BEGIN INPUT RECORDS

-- ==== Sys2Proof/Config.lean ====
section
/-! DEFINITION. The configuration of one logical processor and the free values of the model.

* `Cfg` is the record `cfg` of 00_scope.md R7 and 10_state.md R24: every value CPUID returns that the source does
  not fix, one member for each `(cfg)` or `(cond)` bullet of files 41 to 45, each with the width of its bit range.
  The members that two functions share (R25 (b), (c); R146 with R147; R335) are ONE member each, so the equalities
  the source states hold by construction.
* `Config.rsv`, `Config.cfg`, `Config.upperHalfPolicy` have no body: nothing in Lean can evaluate them.

Naming (00_scope.md R7): the spec's spelling, with `_` before a leading digit and `_` for `-`;
`XFeatureSupportedMask[31:0]` and `[63:32]` are `XFeatureSupportedMaskLo` and `XFeatureSupportedMaskHi` (R152). -/

namespace Sys2Proof

/-! ## Parameters of the execution environment -/

/-- `UpperHalfPolicy` (10_state.md R21, decision D1): what CPUID leaves in bits 63:32 of RAX, RBX, RCX, RDX. -/
inductive UpperHalfPolicy where
  /-- Bits 63:32 of all four become 0. -/
  | zero
  /-- Bits 63:32 become `rsv(32)`, a draw. -/
  | draw
  deriving DecidableEq, Repr, Inhabited

/-- The width W of the instruction pointer in the current mode (10_state.md R22): 16, 32 or 64. -/
inductive IpWidth where
  | w16
  | w32
  | w64
  deriving DecidableEq, Repr, Inhabited

/-! ## The structural parameters that are not plain bit fields -/

/-- `cfg.FnD_Class(sub)` (42_std_fnB_to_fn10.md R150, decision D9): how a subfunction of function Dh is served. -/
inductive SubfunctionClass where
  /-- The source's "unimplemented subfunction": four zeros (R151). -/
  | unimplemented
  /-- Implemented, and described by the source (2, 0Bh, 0Ch, 3Eh). -/
  | implemented
  /-- A state component the source does not describe: four draws. -/
  | undescribed
  deriving DecidableEq, Repr, Inhabited

/-- `cfg.XFeatureEnabledSizeMax`, the uninterpreted function from 64 bits to 32 bits of R153, as plain data: the
values at the listed arguments (the first entry of an argument counts) and the value everywhere else. The domain
being finite, every function of that type is one of these. -/
structure SizeFunction where
  /-- The listed arguments with their values. -/
  entries : List (BitVec 64 × BitVec 32) := []
  /-- The value at every argument that is not listed. -/
  other : BitVec 32 := 0
  deriving DecidableEq, Repr, Inhabited

/-! ## The fields of each return register -/

namespace Record
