-- ==== Sys2Proof/Machine/State.lean ====
section
/-! DEFINITION. The state of the machine, the reasons it stops, and reset.

What is here is 10_state.md: the four registers with their containing registers (R20, R21), the program counter (R22),
the flags (R23), the record `cfg` (R24), the state CPUID reads and does not write (R26 to R29), the local APIC ID
register (R30, R33), and the memory that holds the program text (20_memory.md R41, R44). -/

namespace Sys2Proof.Machine

/-- The four registers CPUID uses (R20), in register-index order (43_ext_fn0_to_fn8.md R213: EAX = 0, EBX = 1,
ECX = 2, EDX = 3). -/
inductive Reg where
  | eax
  | ebx
  | ecx
  | edx
  deriving DecidableEq, Repr

/-- `env` (R26): the processor state outside the four registers that some return value depends on. CPUID never
writes it. -/
structure Env where
  /-- 1 when the operating system has enabled XSAVE and related instructions (decision D13). -/
  OSXSAVE : BitVec 1
  /-- The control bit `CR4.PKE`. -/
  CR4_PKE : BitVec 1
  /-- `XCR0`, also `XFEATURE_ENABLED_MASK` and `XFeatureEnabledMask` (R27). -/
  XCR0 : Quadword
  /-- The "XSS MSR" (R28). -/
  XSS : Quadword
  /-- `MSR0000_001B[ApicEn]` (decision D12). -/
  ApicEn : BitVec 1
  /-- The processor name string, 48 bytes, the leftmost character first (R29). -/
  NameString : Vector Byte 48
  /-- The current privilege level, 0 the most privileged (60_exceptions.md R360). -/
  CPL : BitVec 2
  /-- The enable of the `CpuidUserDis` facility (60_exceptions.md R352, decision D16). -/
  CpuidUserDisEnabled : BitVec 1
  deriving DecidableEq, Repr

/-- Memory: the bytes that have been written, as (address, byte) pairs with strictly rising addresses. -/
abbrev Memory := List Host.Cell

/-- The canonical form of a memory: every address below 2^64, the addresses strictly rising. An unlisted address
reads as nothing (`Memory.unlisted`), which no listed byte equals. -/
def Memory.wf (m : Memory) : Bool :=
  (m.map Prod.fst).Pairwise (· < ·) && m.all fun c => decide (c.1 < 2 ^ 64)

/-- The state of one logical processor. -/
structure State where
  /-- RAX; EAX is its bits 31:0 (R20, R21). -/
  rax : Quadword
  /-- RBX; EBX is its bits 31:0. -/
  rbx : Quadword
  /-- RCX; ECX is its bits 31:0. -/
  rcx : Quadword
  /-- RDX; EDX is its bits 31:0. -/
  rdx : Quadword
  /-- The address of the instruction being executed (R22). -/
  pc : Quadword
  /-- The width W of the instruction pointer in the current mode (R22). -/
  ipWidth : IpWidth
  /-- The flags register (R23): CPUID reads no flag and writes none. -/
  eflags : BitVec 32
  /-- The configuration record of this logical processor; no instruction changes it (R24). -/
  cfg : Cfg
  /-- What CPUID leaves in bits 63:32 (R21, decision D1); no instruction changes it. -/
  upperHalfPolicy : UpperHalfPolicy
  /-- The state CPUID reads and does not write (R26). -/
  env : Env
  /-- The local APIC physical ID register, which CPUID neither reads nor writes (R30, R33). -/
  apicIdRegister : BitVec 8
  /-- The memory, which holds the program text (20_memory.md R41, R44). -/
  mem : Memory
  /-- The MODEL's own field: how many executions of CPUID have drawn their reserved bits (R76). -/
  drawCount : Nat
  deriving DecidableEq, Repr

/-- Why the machine stops with a fault. -/
inductive Fault where
  /-- `Fault(GP, errorCode)`: the terminal state of R356. Raised by CPUID alone, when `CpuidUserDis` is enabled and the
  privilege level is above 0 (R352). Safe: the hardware goes on in a handler the spec does not describe. -/
  | gp (errorCode : Nat)
  deriving DecidableEq, Repr

/-- Why the machine gives no meaning. -/
inductive Refusal where
  /-- An instruction of the table without a meaning. Raised by no instruction of this model. Safe. -/
  | notModelled (mnemonic : String)
  /-- A prefixed form at `pc` (30_encoding.md R58, decision D25). Raised by the fetch of `step`. Safe. -/
  | prefixedForm (first : Byte)
  /-- The bytes at `pc` are no instruction of this spec (00_scope.md, scope table). Raised by the fetch of `step`.
  Safe. -/
  | notCpuid (first second : Byte)
  /-- The fetch gave the decoder too few bytes. Raised by no fetch of `step`, which reads two bytes. Safe. -/
  | truncated
  /-- No program text at an address of the fetch: nothing has written the byte (20_memory.md R44: the text "is present
  and executable" is a premise; 93_implementation_defined.md part 1.5: "refuse"). Raised by the fetch of `step`.
  Safe. -/
  | textAbsent (address : Nat)
  deriving DecidableEq, Repr

/-- The record of the processor that comes out of reset: the free record where it is a configuration of this hardware,
else the least such record. So all that is known of it is that it is well formed (R24, R25, R33). -/
def State.resetCfg : Cfg :=
  if Config.cfg.wellFormed then Config.cfg else Cfg.minimal

/-- A processor signature of the form of `Fn0000_0001_EAX`, its reserved bits 0 (R33). -/
def signatureOf (r : Record.Fn0000_0001_EAX) : Word :=
  0#4 ++ r.ExtFamily ++ r.ExtModel ++ 0#4 ++ r.BaseFamily ++ r.BaseModel ++ r.Stepping

/-- `env` right after reset (R33): the values the table marks as general knowledge, within R27 (log entry 6), and those
of log entry 7 for the rest. -/
def Env.reset (cfg : Cfg) : Env where
  OSXSAVE := 0
  CR4_PKE := 0
  XCR0 := 1 &&& cfg.xFeatureSupportedMask
  XSS := 0
  ApicEn := 0
  NameString := Vector.replicate 48 0
  CPL := 0
  CpuidUserDisEnabled := 0

/-- The machine right after reset (R33, R370). The source fixes one value, the local APIC ID register; the others are
those of log entries 2 to 8. -/
def State.reset : State where
  rax := 0
  rbx := 0
  rcx := 0
  rdx := (signatureOf State.resetCfg.Fn0000_0001_EAX).setWidth 64
  pc := 0xFFF0
  ipWidth := .w16
  eflags := 0x00000002
  cfg := State.resetCfg
  upperHalfPolicy := Config.upperHalfPolicy
  env := Env.reset State.resetCfg
  apicIdRegister := State.resetCfg.Fn0000_0001_EBX.LocalApicId
  mem := []
  drawCount := 0

end Sys2Proof.Machine
end

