/-- With 7 in EAX, 0 in ECX and 7 at most LFuncStd, CPUID returns the feature bits of EBX and ECX, OSPKE being the
control bit CR4.PKE. -/
def Obligations.Function0000_0007Features : Prop :=
  ∀ s : State, s.mayExecute →
    s.readReg .eax = 0x00000007 →
    s.readReg .ecx = 0 →
    0x00000007 ≤ s.cfg.LFuncStd →
    ∃ t, exec .cpuid s = .next t ∧
      bitsOf (t.readReg .ebx) 31 31 = s.cfg.Fn0000_0007_EBX_x0.AVX512VL ∧
      bitsOf (t.readReg .ebx) 30 30 = s.cfg.Fn0000_0007_EBX_x0.AVX512BW ∧
      bitsOf (t.readReg .ebx) 29 29 = s.cfg.Fn0000_0007_EBX_x0.SHA ∧
      bitsOf (t.readReg .ebx) 28 28 = s.cfg.Fn0000_0007_EBX_x0.AVX512CD ∧
      bitsOf (t.readReg .ebx) 24 24 = s.cfg.Fn0000_0007_EBX_x0.CLWB ∧
      bitsOf (t.readReg .ebx) 23 23 = s.cfg.Fn0000_0007_EBX_x0.CLFLUSHOPT ∧
      bitsOf (t.readReg .ebx) 21 21 = s.cfg.Fn0000_0007_EBX_x0.AVX512_IFMA ∧
      bitsOf (t.readReg .ebx) 20 20 = s.cfg.Fn0000_0007_EBX_x0.SMAP ∧
      bitsOf (t.readReg .ebx) 19 19 = s.cfg.Fn0000_0007_EBX_x0.ADX ∧
      bitsOf (t.readReg .ebx) 18 18 = s.cfg.Fn0000_0007_EBX_x0.RDSEED ∧
      bitsOf (t.readReg .ebx) 17 17 = s.cfg.Fn0000_0007_EBX_x0.AVX512DQ ∧
      bitsOf (t.readReg .ebx) 16 16 = s.cfg.Fn0000_0007_EBX_x0.AVX512F ∧
      bitsOf (t.readReg .ebx) 15 15 = s.cfg.Fn0000_0007_EBX_x0.PQE ∧
      bitsOf (t.readReg .ebx) 12 12 = s.cfg.Fn0000_0007_EBX_x0.PQM ∧
      bitsOf (t.readReg .ebx) 10 10 = s.cfg.Fn0000_0007_EBX_x0.INVPCID ∧
      bitsOf (t.readReg .ebx) 9 9 = s.cfg.Fn0000_0007_EBX_x0.ERMS ∧
      bitsOf (t.readReg .ebx) 8 8 = s.cfg.Fn0000_0007_EBX_x0.BMI2 ∧
      bitsOf (t.readReg .ebx) 7 7 = s.cfg.Fn0000_0007_EBX_x0.SMEP ∧
      bitsOf (t.readReg .ebx) 5 5 = s.cfg.Fn0000_0007_EBX_x0.AVX2 ∧
      bitsOf (t.readReg .ebx) 3 3 = s.cfg.Fn0000_0007_EBX_x0.BMI1 ∧
      bitsOf (t.readReg .ebx) 1 1 = s.cfg.Fn0000_0007_EBX_x0.TSCADJUST ∧
      bitsOf (t.readReg .ebx) 0 0 = s.cfg.Fn0000_0007_EBX_x0.FSGSBASE ∧
      bitsOf (t.readReg .ecx) 28 28 = s.cfg.Fn0000_0007_ECX_x0.MOVDIR64B ∧
      bitsOf (t.readReg .ecx) 27 27 = s.cfg.Fn0000_0007_ECX_x0.MOVDIRI ∧
      bitsOf (t.readReg .ecx) 24 24 = s.cfg.Fn0000_0007_ECX_x0.BUSLOCKTRAP ∧
      bitsOf (t.readReg .ecx) 22 22 = s.cfg.Fn0000_0007_ECX_x0.RDPID ∧
      bitsOf (t.readReg .ecx) 16 16 = s.cfg.Fn0000_0007_ECX_x0.LA57 ∧
      bitsOf (t.readReg .ecx) 14 14 = s.cfg.Fn0000_0007_ECX_x0.AVX512_VPOPCNTDQ ∧
      bitsOf (t.readReg .ecx) 12 12 = s.cfg.Fn0000_0007_ECX_x0.AVX512_BITALG ∧
      bitsOf (t.readReg .ecx) 11 11 = s.cfg.Fn0000_0007_ECX_x0.AVX512_VNNI ∧
      bitsOf (t.readReg .ecx) 10 10 = s.cfg.Fn0000_0007_ECX_x0.VPCLMULQDQ ∧
      bitsOf (t.readReg .ecx) 9 9 = s.cfg.Fn0000_0007_ECX_x0.VAES ∧
      bitsOf (t.readReg .ecx) 8 8 = s.cfg.Fn0000_0007_ECX_x0.GFNI ∧
      bitsOf (t.readReg .ecx) 7 7 = s.cfg.Fn0000_0007_ECX_x0.CET_SS ∧
      bitsOf (t.readReg .ecx) 6 6 = s.cfg.Fn0000_0007_ECX_x0.AVX512_VBMI2 ∧
      bitsOf (t.readReg .ecx) 4 4 = s.env.CR4_PKE ∧
      bitsOf (t.readReg .ecx) 3 3 = s.cfg.Fn0000_0007_ECX_x0.PKU ∧
      bitsOf (t.readReg .ecx) 2 2 = s.cfg.Fn0000_0007_ECX_x0.UMIP ∧
      bitsOf (t.readReg .ecx) 1 1 = s.cfg.Fn0000_0007_ECX_x0.AVX512_VBMI
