-- ==== Sys2Proof/Laws/State.lean ====
section
/-! SUPPORT. One lemma per field per update of the state, and what each read of a register gives after each write. -/

namespace Sys2Proof.Machine

variable (s : State) (v : Word) (n : Nat)

/-! ## writeReg -/

@[simp] theorem writeReg_pc (r : Reg) : (s.writeReg r v).pc = s.pc := by cases r <;> rfl
@[simp] theorem writeReg_ipWidth (r : Reg) : (s.writeReg r v).ipWidth = s.ipWidth := by cases r <;> rfl
@[simp] theorem writeReg_eflags (r : Reg) : (s.writeReg r v).eflags = s.eflags := by cases r <;> rfl
@[simp] theorem writeReg_cfg (r : Reg) : (s.writeReg r v).cfg = s.cfg := by cases r <;> rfl
@[simp] theorem writeReg_upperHalfPolicy (r : Reg) : (s.writeReg r v).upperHalfPolicy = s.upperHalfPolicy := by
  cases r <;> rfl
@[simp] theorem writeReg_env (r : Reg) : (s.writeReg r v).env = s.env := by cases r <;> rfl
@[simp] theorem writeReg_apicIdRegister (r : Reg) : (s.writeReg r v).apicIdRegister = s.apicIdRegister := by
  cases r <;> rfl
@[simp] theorem writeReg_mem (r : Reg) : (s.writeReg r v).mem = s.mem := by cases r <;> rfl
@[simp] theorem writeReg_drawCount (r : Reg) : (s.writeReg r v).drawCount = s.drawCount := by cases r <;> rfl

@[simp] theorem writeReg_eax_rax : (s.writeReg .eax v).rax = s.upperHalf .eax ++ v := rfl
@[simp] theorem writeReg_eax_rbx : (s.writeReg .eax v).rbx = s.rbx := rfl
@[simp] theorem writeReg_eax_rcx : (s.writeReg .eax v).rcx = s.rcx := rfl
@[simp] theorem writeReg_eax_rdx : (s.writeReg .eax v).rdx = s.rdx := rfl
@[simp] theorem writeReg_ebx_rax : (s.writeReg .ebx v).rax = s.rax := rfl
@[simp] theorem writeReg_ebx_rbx : (s.writeReg .ebx v).rbx = s.upperHalf .ebx ++ v := rfl
@[simp] theorem writeReg_ebx_rcx : (s.writeReg .ebx v).rcx = s.rcx := rfl
@[simp] theorem writeReg_ebx_rdx : (s.writeReg .ebx v).rdx = s.rdx := rfl
@[simp] theorem writeReg_ecx_rax : (s.writeReg .ecx v).rax = s.rax := rfl
@[simp] theorem writeReg_ecx_rbx : (s.writeReg .ecx v).rbx = s.rbx := rfl
@[simp] theorem writeReg_ecx_rcx : (s.writeReg .ecx v).rcx = s.upperHalf .ecx ++ v := rfl
@[simp] theorem writeReg_ecx_rdx : (s.writeReg .ecx v).rdx = s.rdx := rfl
@[simp] theorem writeReg_edx_rax : (s.writeReg .edx v).rax = s.rax := rfl
@[simp] theorem writeReg_edx_rbx : (s.writeReg .edx v).rbx = s.rbx := rfl
@[simp] theorem writeReg_edx_rcx : (s.writeReg .edx v).rcx = s.rcx := rfl
@[simp] theorem writeReg_edx_rdx : (s.writeReg .edx v).rdx = s.upperHalf .edx ++ v := rfl

@[simp] theorem writeReg_upperHalf (r r' : Reg) : (s.writeReg r v).upperHalf r' = s.upperHalf r' := by
  cases r <;> cases r' <;> rfl
@[simp] theorem writeReg_draws4 (r : Reg) : (s.writeReg r v).draws4 = s.draws4 := by cases r <;> rfl
@[simp] theorem writeReg_drawWord (r : Reg) : (s.writeReg r v).drawWord n = s.drawWord n := by cases r <;> rfl

/-- The low half of a containing register written is the value written. -/
theorem setWidth_append_word (u w : Word) : (u ++ w : Quadword).setWidth 32 = w := by
  apply BitVec.eq_of_getLsbD_eq
  intro i h
  have e := BitVec.getLsbD_append (x := u) (y := w) (i := i)
  simp only [h, if_true] at e
  rw [BitVec.getLsbD_setWidth]
  simp only [h, decide_true, Bool.true_and]
  exact e

/-- The upper half of a containing register written is what the policy gives. -/
theorem extract_append_word (u w : Word) : (u ++ w : Quadword).extractLsb' 32 32 = u := by
  apply BitVec.eq_of_getLsbD_eq
  intro i h
  have e := BitVec.getLsbD_append (x := u) (y := w) (i := 32 + i)
  simp only [show ¬ (32 + i < 32) by omega, if_false, Nat.add_sub_cancel_left] at e
  rw [BitVec.getLsbD_extractLsb']
  simp only [h, decide_true, Bool.true_and]
  exact e

/-- A register read after a write: the value written where the register is the one written, else as before. -/
theorem readReg_writeReg (r r' : Reg) : (s.writeReg r v).readReg r' = if r' = r then v else s.readReg r' := by
  cases r <;> cases r' <;> simp [State.readReg, State.container, setWidth_append_word]

@[simp] theorem readReg_writeReg_same (r : Reg) : (s.writeReg r v).readReg r = v := by simp [readReg_writeReg]

theorem readReg_writeReg_other {r r' : Reg} (h : r' ≠ r) : (s.writeReg r v).readReg r' = s.readReg r' := by
  simp [readReg_writeReg, h]

/-! ## writeResults -/

variable (w : Regs4)

@[simp] theorem writeResults_rax : (s.writeResults w).rax = s.upperHalf .eax ++ w.eax := rfl
@[simp] theorem writeResults_rbx : (s.writeResults w).rbx = s.upperHalf .ebx ++ w.ebx := rfl
@[simp] theorem writeResults_rcx : (s.writeResults w).rcx = s.upperHalf .ecx ++ w.ecx := rfl
@[simp] theorem writeResults_rdx : (s.writeResults w).rdx = s.upperHalf .edx ++ w.edx := rfl
@[simp] theorem writeResults_pc : (s.writeResults w).pc = s.pc := rfl
@[simp] theorem writeResults_ipWidth : (s.writeResults w).ipWidth = s.ipWidth := rfl
@[simp] theorem writeResults_eflags : (s.writeResults w).eflags = s.eflags := rfl
@[simp] theorem writeResults_cfg : (s.writeResults w).cfg = s.cfg := rfl
@[simp] theorem writeResults_upperHalfPolicy : (s.writeResults w).upperHalfPolicy = s.upperHalfPolicy := rfl
@[simp] theorem writeResults_env : (s.writeResults w).env = s.env := rfl
@[simp] theorem writeResults_apicIdRegister : (s.writeResults w).apicIdRegister = s.apicIdRegister := rfl
@[simp] theorem writeResults_mem : (s.writeResults w).mem = s.mem := rfl
@[simp] theorem writeResults_drawCount : (s.writeResults w).drawCount = s.drawCount := rfl

/-! ## advancePc -/

@[simp] theorem advancePc_rax : (s.advancePc n).rax = s.rax := rfl
@[simp] theorem advancePc_rbx : (s.advancePc n).rbx = s.rbx := rfl
@[simp] theorem advancePc_rcx : (s.advancePc n).rcx = s.rcx := rfl
@[simp] theorem advancePc_rdx : (s.advancePc n).rdx = s.rdx := rfl
@[simp] theorem advancePc_pc : (s.advancePc n).pc = s.ipWidth.wrap (s.pc + BitVec.ofNat 64 n) := rfl
@[simp] theorem advancePc_ipWidth : (s.advancePc n).ipWidth = s.ipWidth := rfl
@[simp] theorem advancePc_eflags : (s.advancePc n).eflags = s.eflags := rfl
@[simp] theorem advancePc_cfg : (s.advancePc n).cfg = s.cfg := rfl
@[simp] theorem advancePc_upperHalfPolicy : (s.advancePc n).upperHalfPolicy = s.upperHalfPolicy := rfl
@[simp] theorem advancePc_env : (s.advancePc n).env = s.env := rfl
@[simp] theorem advancePc_apicIdRegister : (s.advancePc n).apicIdRegister = s.apicIdRegister := rfl
@[simp] theorem advancePc_mem : (s.advancePc n).mem = s.mem := rfl
@[simp] theorem advancePc_drawCount : (s.advancePc n).drawCount = s.drawCount := rfl

/-- A wrapped program counter fits its width (10_state.md R22). -/
theorem wrap_toNat_lt (k : IpWidth) (a : Quadword) : (k.wrap a).toNat < 2 ^ k.bits := by
  have : (a.setWidth k.bits).toNat < 2 ^ k.bits := (a.setWidth k.bits).isLt
  simp only [IpWidth.wrap, BitVec.toNat_setWidth] at *
  exact lt_of_le_of_lt (Nat.mod_le _ _) this

/-- Wrapping a number that fits changes nothing. -/
theorem wrap_of_lt {k : IpWidth} {a : Quadword} (h : a.toNat < 2 ^ k.bits) : k.wrap a = a := by
  apply BitVec.eq_of_toNat_eq
  simp only [IpWidth.wrap, BitVec.toNat_setWidth]
  rw [Nat.mod_eq_of_lt h, Nat.mod_eq_of_lt a.isLt]

/-! ## nextDraws -/

@[simp] theorem nextDraws_rax : s.nextDraws.rax = s.rax := rfl
@[simp] theorem nextDraws_rbx : s.nextDraws.rbx = s.rbx := rfl
@[simp] theorem nextDraws_rcx : s.nextDraws.rcx = s.rcx := rfl
@[simp] theorem nextDraws_rdx : s.nextDraws.rdx = s.rdx := rfl
@[simp] theorem nextDraws_pc : s.nextDraws.pc = s.pc := rfl
@[simp] theorem nextDraws_ipWidth : s.nextDraws.ipWidth = s.ipWidth := rfl
@[simp] theorem nextDraws_eflags : s.nextDraws.eflags = s.eflags := rfl
@[simp] theorem nextDraws_cfg : s.nextDraws.cfg = s.cfg := rfl
@[simp] theorem nextDraws_upperHalfPolicy : s.nextDraws.upperHalfPolicy = s.upperHalfPolicy := rfl
@[simp] theorem nextDraws_env : s.nextDraws.env = s.env := rfl
@[simp] theorem nextDraws_apicIdRegister : s.nextDraws.apicIdRegister = s.apicIdRegister := rfl
@[simp] theorem nextDraws_mem : s.nextDraws.mem = s.mem := rfl
@[simp] theorem nextDraws_drawCount : s.nextDraws.drawCount = s.drawCount + 1 := rfl

/-! ## Flags -/

/-- CPUID writes no flag (10_state.md R23). -/
@[simp] theorem flagsAfterCpuid_eq (f : BitVec 32) : flagsAfterCpuid f = f := rfl

end Sys2Proof.Machine
end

END INPUT RECORDS

Wherever "returns" appears in the listing, report the line it is on.

** RESULT OF THIS EXERCISE **
* `Cfg` is the record `cfg` of 00_scope.md R7 and 10_state.md R24: every value CPUID returns that the source does
/-- With 7 in EAX, 0 in ECX and 7 at most LFuncStd, CPUID returns the feature bits of EBX and ECX, OSPKE being the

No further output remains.